Create a New Project
First of all, launch the Xcode and create a new project using “Single View Application“.
Under Product Name, you may put “Calculator”. Put your name or your company’s name under organization name.
As for Company Identifier, it is usually the reverse characters of a web domain that you own. For example, if you own “abc.com” then you put it as “com.abc”. If you do not own any web domain, you can just put any domain such as “com.example”. It is not important for now if you just want to run the application on simulator. But, when you want to run the application on your mobile device, you should get your own domain. You will also need to do some provisioning settings on the Apple Developer Portal, attach the provisioning certificates on your Xcode before you can run it on your device and also submit the application to Apple. I will do tutorial on that in a later post)
Under the Class prefix, you can put it as “Calculator”. Choose “Universal” under Devices as we will build both iPhone and iPad app. Tick “Use Storyboards” and “Use Automatic Reference Counting (ARC)“. We want to use Storyboard as it is an important technology that simplifies the implementation of MVC in iOS. Before iOS 5, the developers have to take care of every object creation and destruction to manage the memory. But, Apple has released a new technology calls ARC which simplifies the memory management in Xcode.
After you click “Next”, you will be asking to choose a place that you want to create this project.
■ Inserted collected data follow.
-- ==== Sys2Proof/Machine/FabMem.lean ====
section
/-! DEFINITION. Major 16, the timed forms: loads and stores in the bank and the channels (11 R214 to R220). -/

namespace Sys2Proof.Machine

def siteNo (o : SOp) : Nat := field o.imm 7 0
def lineOff (o : SOp) : Nat := field o.imm 15 8

/-- The operands of a word that names a site. -/
def siteOperand : Instr → Option SOp
  | .lds o | .sts _ o | .ldx o | .stx o | .ldt _ o | .ldw o | .stw o | .ldsy o | .mcast o => some o
  | .atomAdd _ o | .atomMin _ o | .atomMax _ o | .atomAnd o | .atomOr o | .atomXor o | .atomXchg o | .atomCas o
  | .atomInc o => some o
  | _ => none

def State.siteRec (s : State) (o : SOp) : Site := look {} s.flCopy.sites (siteNo o)
def State.share (s : State) (o : SOp) : Share := shareOf (s.siteRec o) s.ctx.elem
/-- base := C + o × LW (R215), in words of the share. -/
def State.base (s : State) (o : SOp) : Nat :=
  cursor (s.siteRec o) (s.share o) s.fl.ctr2 s.fl.ctr3 + lineOff o * (s.share o).lw

/-- The bank admits a lane word on this cycle (R213); `fed` for `ldt`, which needs FEED. -/
def State.bankOk (s : State) (fed : Bool) : Bool :=
  let c := (s.bankEntry s.ctx.elem s.cycle s.oldPlane).2
  c == 1 || (c == 0 && !fed)

/-- `BANK_CONFLICT` at the beat, with its record (R213, R225). -/
def State.bankConflict (s : State) (o : SOp) (req : Nat) : State :=
  let e := s.bankEntry s.ctx.elem s.cycle s.oldPlane
  (s.siteErr s.key (siteNo o) 0 s.idx 1 e.1 e.2 req 0 0).trapB 18

/-- A load or store word executes at the bank: a LANE or FEED entry is used by it (R211), and it takes nothing of another
entry. -/
def State.useBank (s : State) : State :=
  if (s.bankEntry s.ctx.elem s.cycle s.oldPlane).2 ≤ 1 then s.modEl fun e => { e with laneUse := some s.cycle } else s

/-- The result register that an indexed access reads carries the executing slot's tag (R215). -/
def State.indexOk (s : State) : Bool :=
  match s.el.tag with
  | some (sl, _) => sl == s.ctx.slot
  | none => false
/-- x := sext(res[i], 32), as the result register stands at the start of the cycle (R215). -/
def State.indexLane (s : State) (i : Nat) : Lane := resLane s.el s.el.res i

/-- Lanes loaded: they write d, the result register and the site latch, without poison (R214, R218). -/
def State.loaded (s : State) (o : SOp) (ls : List (Nat × LaneWord)) : State :=
  let s := s.writeDst o (ls.map fun x => (x.1, Lane.clean x.2))
  s.modEl fun e => { e with siteLatch := putAll e.siteLatch ls }

/-- Counters 0 and 1 once an `ldt` beat has gone through its words (R209): the word and the row of the next lane. -/
def State.stepLine (s : State) (x : Site) (t : LdtTy) : State :=
  let nr := x.lrows + 1
  let parts := match t with | .n32 => 1 | .n16 => 2
  let u := parts * 8 * (s.fl.beat + 1) % (parts * nr * (x.lcols + 1))
  s.modEl fun e => { e with steps := put e.steps s.ctx.slot (u / nr / parts, u % nr) }

/-- The stored words of the result register that an indexed access reads. -/
def State.indexEcc (s : State) (o : SOp) (indexed : Bool) : List EccAt :=
  if indexed then (s.enabled o).map (EccAt.res s.ctx.elem) else []

/-- A load reads no source, a store source A; an indexed one also the result register (R214, R215). -/
def State.bankReads (s : State) (o : SOp) (store indexed : Bool) : Reads :=
  { s.maskReads with a := if store then s.enabled o else [], more := s.indexEcc o indexed }

/-- A load through the bank: `at_` gives the lane's value from the element, and `fed` is the type of an `ldt`. -/
def State.bankLoad (s : State) (o : SOp) (req : Nat) (fed : Option LdtTy) (indexed : Bool) (at_ : Elem → Nat → LaneWord) : State :=
  let en := s.enabled o
  if indexed && !s.indexOk then s.trapB 17
  else match s.readFault o (s.bankReads o false indexed) with
    | some c => s.trapB c
    | none =>
      let sinks := if indexed then en.map s.indexLane else []
      if fmtSinkTrap s.fl.fmt && sinks.any (·.p) then s.trapB 48
      else
        let s := s.useBank
        if !s.bankOk fed.isSome then s.bankConflict o req
        else
          let e := s.el
          let s := match fed with | some t => s.stepLine (s.siteRec o) t | none => s
          (s.recordSinks s.key sinks s.idx (siteNo o) 0).loaded o (en.map fun i => (i, at_ e i))

def modBy (a n : Nat) : Nat := if n = 0 then 0 else a % n

def shareWord (h : Share) (e : Elem) (w : Nat) : LaneWord := BitVec.ofNat 32 (bankWord e (h.off + 4 * w) 4)
def shareHalf (h : Share) (e : Elem) (y : Nat) : Nat := bankWord e (h.off + 2 * y) 2

/-- Share word (base + x) mod Se, x signed (R215). -/
def indexWord (h : Share) (base : Nat) (x : LaneWord) : Nat :=
  if h.se = 0 then 0 else (((base : Int) + x.toInt) % (h.se : Int)).toNat

def execLds (o : SOp) (s : State) : Res :=
  let h := s.share o
  let b := s.base o
  .next (s.bankLoad o 0 none false fun e i => shareWord h e (modBy (b + i) h.se))

def execLdx (o : SOp) (s : State) : Res :=
  let h := s.share o
  let b := s.base o
  let ix := s.indexLane
  .next (s.bankLoad o 0 none true fun e i => shareWord h e (indexWord h b (ix i).v))

/-- Lines transposed (R216). -/
def execLdt (t : LdtTy) (o : SOp) (s : State) : Res :=
  let h := s.share o
  let x := s.siteRec o
  let nr := x.lrows + 1
  let nc := x.lcols + 1
  let b := s.base o
  let half (e : Elem) (v : Nat) : Nat :=
    shareHalf h e (modBy (2 * b + v / (2 * nr * nc) * 2 * h.lw + v % (2 * nr * nc) % nr * 2 * nc + v % (2 * nr * nc) / nr) (2 * h.se))
  .next (s.bankLoad o 1 (some t) false fun e i => match t with
    | .n32 => shareWord h e (modBy (b + i / (nr * nc) * h.lw + i % (nr * nc) % nr * nc + i % (nr * nc) / nr) h.se)
    | .n16 => ofParts 16 [half e (2 * i), half e (2 * i + 1)])

/-- A store's bytes performed: at once in the bank, or at t + 8 in every copy of the slip group (R214, R223). -/
def State.storeShare (s : State) (o : SOp) (bs : List (Nat × Byte)) : State :=
  let x := s.siteRec o
  let h := s.share o
  if x.slip = 0 then s.modEl fun e => e.storeBytes (siteNo o) x.fill h.off bs
  else
    let e := s.el
    s.dueEff (s.cycle + 8) 110 (some s.ctx.region)
      (.merge s.key s.ctx.elem s.fl.gen (siteNo o) (bs.map fun b => (b.1, e.tagAt (siteNo o) h.lw b.1, b.2)))

/-- A store through the bank; each enabled lane is a sink (R214, R147). `at_` gives the share byte and the count of
bytes of a lane. -/
def State.bankStore (s : State) (o : SOp) (indexed : Bool) (at_ : Nat → Nat × Nat) : State :=
  let en := s.enabled o
  if indexed && !s.indexOk then s.trapB 17
  else match s.readFault o (s.bankReads o true indexed) with
    | some c => s.trapB c
    | none =>
      let ls := en.map fun i => s.laneA o 0 i
      let ix := if indexed then en.map s.indexLane else []
      if fmtSinkTrap s.fl.fmt && (ls ++ ix).any (·.p) then s.trapB 48
      else
        let s := s.useBank
        if !s.bankOk false then s.bankConflict o 0
        else
          let sinks := if indexed then (ls.zip ix).map fun x => if x.1.p then x.1 else x.2 else ls
          let bs := (en.zip ls).flatMap fun x =>
            ((bytesOf x.2.v.toNat (at_ x.1).2).mapIdx fun j b => ((at_ x.1).1 + j, b))
          (s.recordSinks s.key sinks s.idx (siteNo o) 0).storeShare o bs

def execSts (t : StsTy) (o : SOp) (s : State) : Res :=
  let h := s.share o
  let b := s.base o
  .next (s.bankStore o false fun i => match t with
    | .n32 => (4 * modBy (b + i) h.se, 4)
    | .n16 => (2 * modBy (2 * b + i) (2 * h.se), 2)
    | .n8 => (modBy (4 * b + i) (4 * h.se), 1))

/-- The higher lane wins a word that two lanes name (R215). -/
def execStx (o : SOp) (s : State) : Res :=
  let h := s.share o
  let b := s.base o
  let ix := s.indexLane
  .next (s.bankStore o true fun i => (4 * indexWord h b (ix i).v, 4))

/-! ## Channels (R219, R220) -/

/-- The delay D of a channel: its tracks, and one cycle for each stitched seam (R82, R219). -/
def chanDelay (key chan : Nat) : Nat := 1 + Config.channelTracks key chan + (Config.channelRoute key chan).length

/-- The first seam port on a channel's route that is not stitched to a page of the page set, and how many seams come before
it (R82, R85). -/
def State.wallOnRoute (s : State) (l gen chan : Nat) : Option (Config.Hop × Nat) :=
  let x := s.launch l
  let c := s.copy x.region gen
  (Config.channelRoute (gen * 48 + x.region) chan).zipIdx.find? fun h =>
    !(s.cluster (pageCluster x c h.1.page)).seams.getLsbD h.1.port.val

/-- Cycles from a `send` to its arrival, or to the drop at a seam port: one after the token reaches the port (R82, R86). -/
def wallDelay (key chan : Nat) (wall : Option (Config.Hop × Nat)) : Nat :=
  match wall with
  | some (h, n) => h.cycles + n + 1
  | none => chanDelay key chan

/-- The element at a place of a launch's page set: 28 × row + column from its origin. -/
def State.chanElem (s : State) (l place : Nat) : Nat :=
  let x := s.launch l
  elemAt x.region (4 * x.cr0 + place / 28) (4 * x.cc0 + place % 28)

/-- `send`: the beat's lanes leave for the receiver and arrive at the end of t + D (R220), or at a wall or a closed seam of
their route (R85, R86). -/
def execSend (o : SOp) (s : State) : Res :=
  let en := s.enabled o
  match s.readFault o (s.laneReads o false false) with
  | some c => .next (s.trapB c)
  | none =>
    let chan := field o.imm 7 0
    let key := s.fl.gen * 48 + s.ctx.region
    let wall := s.wallOnRoute s.fl.launch s.fl.gen chan
    let ls := (beatLanes s.fl.beat).map fun i => if en.contains i then some (s.laneA o 0 i) else none
    let (id, s) := s.nextSerial
    let at_ := s.cycle + wallDelay key chan wall
    let b : ChanBeat := { id := id, region := s.ctx.region, chan := chan, slot := s.ctx.slot, launch := s.fl.launch, gen := s.fl.gen,
                          src := s.ctx.elem, dst := s.chanElem s.fl.launch (Config.channelReceiver key chan), lanes := ls,
                          arrive := at_, edge := s.fl.edge, wall := wall.map (·.1) }
    .next (({ s with beats := s.beats ++ [b] } : State).dueOp at_ 108 (some s.ctx.region) (.channelBeatArrival id))

/-- A `recv` beat takes the held beat of its channel, or raises `TIMING_RECV`; `ORPHAN` when the channel's sender lies
in a fenced cluster (R220, R332). -/
def execRecv (o : SOp) (s : State) : Res :=
  let en := s.enabled o
  match s.readFault o s.maskReads with
  | some c => .next (s.trapB c)
  | none =>
    let chan := field o.imm 7 0
    match s.beats.find? (fun b => b.region == s.ctx.region && b.launch == s.fl.launch && b.chan == chan && b.held) with
    | none =>
      let key := s.fl.gen * 48 + s.ctx.region
      let src := s.chanElem s.fl.launch (Config.channelSender key chan)
      if (s.cluster (src / 16)).shut then .next (s.trapB 98)
      else .next ((s.siteErr s.key 0 0 s.idx 2 0 0 4 chan 0).trapB 19)
    | some b =>
      let s := { s with beats := s.beats.filter (·.id != b.id) }
      let got (i : Nat) : Option Lane := ((b.lanes[i % 8]?).getD none)
      let ls := en.filterMap fun i => (got i).map fun l => (i, l)
      let s := s.writeDst o ls
      .next (s.modEl fun e => { e with recvLatch := (List.range 8).filterMap fun i => (got i).map fun l => (i, l) })

end Sys2Proof.Machine
end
I normally put it under a “Developer” folder just to keep everything organized. After you click “Create”, you will see a screen like the below screen shot:-
Your project will have 2 AppDelegate files (.h, .m), 2 storyboards (for iPhone and iPad) and 2 ViewController files (.h, .m). .H is a header file which can be accessed by public while .M is a implementation file which can only be accessed by the class itself (private).
The storyboards will contain all the views for our controllers. So, the initial project creation has given us both the view and also controller. We will create our own model later.
Creating Our Views
We will leave iPad storyboard for now until the end of the tutorial. So, let’s start with the iPhone storyboard. From the storyboard, you will see an iPhone size view controller object on the screen. When you click the “view” inside the view controller object, you may see the height for the view is 548. It is actually the iPhone 5 size. We can click a small screen toggle button on the bottom of the page to toggle it to normal iPhone height which is 460. We will optimize for iPhone 5 later. But for now, we just want to keep it simple and start with normal iPhone size.